- **EXERCISE GOAL**:
When you reach the line in the data below that contains "look (fun t => (t.buf 0, t.status))", please start repeating lines exactly, and stop after the line that contains "theorem test_bbAppend_valueBeforeCapacity : look", repeating nothing else.

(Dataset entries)

==================================================

-- ==== Sys2Proof/Tests/Slice0.lean ====
section
/-! SUPPORT. Tests. Expected values come from the spec: 30_encoding.md R83 and 95_test_vectors.md (the vector's name stands in
the test's comment). Each `witness_<Name>` shows values that meet the hypotheses of the statement of that name together. -/

namespace Sys2Proof.Tests

open Sys2Proof Sys2Proof.Machine

/-! ### Small states -/

/-- An instance of 95_test_vectors.md V-BB8, with a window base of its own. -/
def tiny : Config.Params where
  nb := 4
  bbCap := 8
  nmax := 7
  gfImpl := .bitserial
  base := 0x40000100

/-- Reset state of `tiny` with the given buffers, ARG and STATUS. -/
def bank (bufs : List (List Bool)) (arg status : Word) : State :=
  { State.resetOf tiny with bufs := bufs, arg := arg, status := status }

/-- A state with DEG = 3, DIV = 07 0E 08 (V-RS3) and the given first entries of REM. -/
def rs (r0 r1 r2 : Byte) : State :=
  { State.resetOf tiny with deg := 3, div := [0x07, 0x0E, 0x08, 0, 0, 0, 0], rem := [r0, r1, r2, 0, 0, 0, 0] }

/-- What a test looks at in an outcome. -/
def look {α : Type} (f : State → α) (r : Result) : Option α :=
  match r with
  | .next t => some (f t)
  | .fault _ => none
  | .refused _ => none

/-! ### WellFormed: each check refuses an ill-formed term -/

theorem test_wf_buffer : [Instr.bbClear 16, .bbAppend 16 8, .bbAppendBuf 16 0, .bbClone 16 0, .bbLen 16, .bbRead 16].all
    (fun i => !i.wellFormed) = true := by decide

theorem test_wf_source : [Instr.bbAppendBuf 0 16, .bbClone 0 16].all (fun i => !i.wellFormed) = true := by decide

theorem test_wf_width : (Instr.bbAppend 0 64).wellFormed = false := by decide

theorem test_wf_byte : [Instr.rsDiv 256, .rsRdrem 256, .rsRddiv 256].all (fun i => !i.wellFormed) = true := by decide

theorem test_wf_accepts : [Instr.bbAppend 15 63, .bbClone 15 15, .rsDiv 255, .rsRdrem 255, .gfMul 0xFF 0xFF].all
    Instr.wellFormed = true := by decide

/-! ### Decode: the words of R83, one for each command -/

theorem test_decode_nop : decode 0x00000000 = .ok .nop := by decide
theorem test_decode_stClr : decode 0x01000000 = .ok .stClr := by decide
theorem test_decode_bbClear : decode 0x10200000 = .ok (.bbClear 2) := by decide
theorem test_decode_bbAppend : decode 0x11100800 = .ok (.bbAppend 1 8) := by decide
theorem test_decode_bbAppendBuf : decode 0x12020000 = .ok (.bbAppendBuf 0 2) := by decide
theorem test_decode_bbClone : decode 0x13300000 = .ok (.bbClone 3 0) := by decide
theorem test_decode_bbLen : decode 0x14100000 = .ok (.bbLen 1) := by decide
theorem test_decode_bbRead : decode 0x15900000 = .ok (.bbRead 9) := by decide
theorem test_decode_gfMul : decode 0x200053CA = .ok (.gfMul 0x53 0xCA) := by decide
theorem test_decode_rsDiv : decode 0x3000000A = .ok (.rsDiv 10) := by decide
theorem test_decode_rsClr : decode 0x31000000 = .ok .rsClr := by decide
theorem test_decode_rsFeed : decode 0x32000020 = .ok (.rsFeed 0x20) := by decide
theorem test_decode_rsRdrem : decode 0x33000009 = .ok (.rsRdrem 9) := by decide
theorem test_decode_rsRddiv : decode 0x34000000 = .ok (.rsRddiv 0) := by decide

/-- V-SY3 to V-SY14, and R79's examples: illegal words, by reason. -/
theorem test_decode_reservedOpcode : ([0xFFFFFFFF, 0x02000000, 0x35000000] : List Word).map decode =
    [.error .reservedOpcode, .error .reservedOpcode, .error .reservedOpcode] := by decide

theorem test_decode_reservedBits : ([0x00000001, 0x11004000, 0x11001F01, 0x20FF0000, 0x10010000, 0x31000001, 0x300001FF,
    0x14010000, 0x13000001, 0x30000100] : List Word).all (fun w => decode w == .error .reservedBits) = true := by decide

theorem test_decodeTableWord : decodeTableWord 32 0x11003F00 = some (.bbAppend 0 63) := by decide

/-! ### Bit buffer commands -/

/-- V-BB20. -/
theorem test_bbClear : look State.bufs (exec (.bbClear 2) (bank [[], [], [true, true], []] 0 0)) = some [[], [], [], []] := by
  decide

/-- V-BB1. -/
theorem test_bbAppend_msbFirst :
    look (fun t => (t.buf 0, t.status)) (exec (.bbAppend 0 3) (bank [[], [], [], []] 5 0)) =
      some ([true, false, true], 0x00) := by decide

/-- V-BB9: the value check comes before the capacity check. -/
theorem test_bbAppend_valueBeforeCapacity : look (fun t => (t.bufs, t.status))
    (exec (.bbAppend 0 8) (bank [[true, false, true, true, false, true, true, true], [], [], []] 0x100 0)) =
      some ([[true, false, true, true, false, true, true, true], [], [], []], 0x11) := by decide

/-- V-BB11. -/
theorem test_bbAppendBuf_capacity : look (fun t => (t.buf 1, t.status))
    (exec (.bbAppendBuf 1 0) (bank [List.replicate 8 true, List.replicate 4 true, [], []] 0 0)) =
      some (List.replicate 4 true, 0x13) := by decide

/-- R103's example. -/
theorem test_bbAppendBuf : look State.bufs (exec (.bbAppendBuf 0 2) (bank [[true, false, true], [], [true, true], []] 0 0)) =
    some [[true, false, true, true, true], [], [true, true], []] := by decide

/-- R104's example. -/
theorem test_bbClone : look State.bufs
    (exec (.bbClone 3 0) (bank [[true, false, true, true, true], [], [], [false]] 0 0)) =
      some [[true, false, true, true, true], [], [], [true, false, true, true, true]] := by decide

/-- R105's example. -/
theorem test_bbLen : look State.result (exec (.bbLen 0) (bank [[true, false, true, true, true], [], [], []] 0 0)) =
    some 0x00000005 := by decide

/-- R106's example. -/
theorem test_bbRead : look State.result (exec (.bbRead 0) (bank [[true, false, true, true, true], [], [], []] 2 0)) =
    some 0x00000001 := by decide

/-- V-BB15: the index is unsigned. -/
theorem test_bbRead_lastIndex :
    look (fun t => (t.result, t.status)) (exec (.bbRead 0) (bank [[true], [], [], []] 0xFFFFFFFF 0x10)) =
      some (0, 0x12) := by decide

/-- R57: the first codeword of program P1, 0x20, from its bits. -/
theorem test_codeword : codeword [false, false, true, false, false, false, false, false, true] 0 = 0x20 := by decide

/-! ### Multiplier -/

/-- V-GF7. -/
theorem test_gfMul : look State.result (exec (.gfMul 0x53 0xCA) (bank [] 0 0)) = some 0x0000008F := by decide

/-- V-GF9, by the table of the default instance. -/
theorem test_gfMul_table : look State.result (exec (.gfMul 0xFF 0xFF) State.reset) = some 0x000000E2 := by decide +kernel

/-! ### Remainder unit -/

/-- V-RS4, and REM cleared. -/
theorem test_rsDiv : look (fun t => (t.div.take 7, t.rem.take 7, t.deg)) (exec (.rsDiv 7) (rs 1 2 3)) =
    some ([0x7F, 0x7A, 0x9A, 0xA4, 0x0B, 0x44, 0x75], List.replicate 7 0x00, 7) := by decide +kernel

/-- V-RS5, by the table of the default instance. -/
theorem test_rsDiv_table : look (fun t => t.div.take 10) (exec (.rsDiv 10) State.reset) =
    some [0xD8, 0xC2, 0x9F, 0x6F, 0xC7, 0x5E, 0x5F, 0x71, 0x9D, 0xC1] := by decide +kernel

/-- V-RS22. -/
theorem test_rsClr : look (fun t => (t.rem.take 3, t.div.take 3)) (exec .rsClr (rs 0x5C 0xEC 0xB0)) =
    some ([0x00, 0x00, 0x00], [0x07, 0x0E, 0x08]) := by decide

/-- R154's example, and the third row of V-RS8's trace. -/
theorem test_rsFeed : look (fun t => t.rem.take 3) (exec (.rsFeed 0x02) (rs 0x07 0x0E 0x08)) = some [0x15, 0x3E, 0x28] := by
  decide

/-- V-RS15. -/
theorem test_rsFeed_notReady : look State.status (exec (.rsFeed 0x20) State.reset) = some 0x15 := by decide

/-- R156's example. -/
theorem test_rsRdrem : look State.result (exec (.rsRdrem 1) (rs 0x5C 0xEC 0xB0)) = some 0x000000EC := by decide

/-- V-RS16. -/
theorem test_rsRdrem_reset : look State.status (exec (.rsRdrem 0) State.reset) = some 0x12 := by decide

/-- V-RS3. -/
theorem test_rsRddiv : look State.result (exec (.rsRddiv 1) (rs 0 0 0)) = some 0x0000000E := by decide

/-! ### Control commands -/

/-- V-SY1. -/
theorem test_nop : look State.status (exec .nop (bank [] 0 0x11)) = some 0x10 := by decide

/-- V-SY2. -/
theorem test_stClr : look State.status (exec .stClr (bank [] 0 0x12)) = some 0x00 := by decide

/-! ### The port -/

/-- V-SY13, through a step: an illegal word. -/
theorem test_step_illegal : look (fun t => (t.status, t.index)) (step ((bank [] 0 0).withFetchWord 32 0x14010000)) =
    some (0x14, 1) := by decide

/-- Program P4, line 12: the default instance's CONFIG. -/
theorem test_step_readConfig : look State.reads (step { State.reset with pending := [.access (.read 0x10 4)] }) =
    some [0x00001E04] := by decide

/-- R52: a byte access is refused. -/
theorem test_step_byteRead : step { State.reset with pending := [.access (.read 0x08 1)] } = .refused .accessNotAdmitted := rfl

/-- R230: a reset keeps nothing of the block's state. -/
theorem test_step_reset : look (fun t => (t.bufs, t.status, t.arg)) (step { bank [[true], [], [], []] 5 0x12 with pending := [.reset] }) =
    some ([[], [], [], []], 0, 0) := by decide

/-! ### Assembly -/

/-- R82: BB_APPENDI, and a comment (R81). -/
theorem test_parse_appendI : parseLine "  BB_APPENDI b1, 3, 0x5 ; three bits".toList =
    some (expandBbAppendI 1 3 5) := by decide

/-- R82: RS_READOUT. -/
theorem test_parse_readout : parseLine "RS_READOUT 2".toList =
    some [.command (.rsRdrem 0), .rd .result, .command (.rsRdrem 1), .rd .result] := by decide

/-- R81: a buffer above b15 and a width above 63 cannot be written. -/
theorem test_parse_refuses : (parseLine "BB_CLEAR b16".toList, parseLine "BB_APPEND b0, 64".toList) = (none, none) := by decide

/-! ### Witnesses: the hypotheses of each statement can be met -/

theorem witness_DecodeInvertsEncode : (Instr.bbAppend 15 63).wellFormed = true := by decide

theorem witness_EncodeInvertsDecode : decode 0x12020000 = .ok (.bbAppendBuf 0 2) := by decide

==================================================

- **ANSWER TO THE PROBLEM**:
    look (fun t => (t.buf 0, t.status)) (exec (.bbAppend 0 3) (bank [[], [], [], []] 5 0)) =
      some ([true, false, true], 0x00) := by decide

/-- V-BB9: the value check comes before the capacity check. -/
theorem test_bbAppend_valueBeforeCapacity : look (fun t => (t.bufs, t.status))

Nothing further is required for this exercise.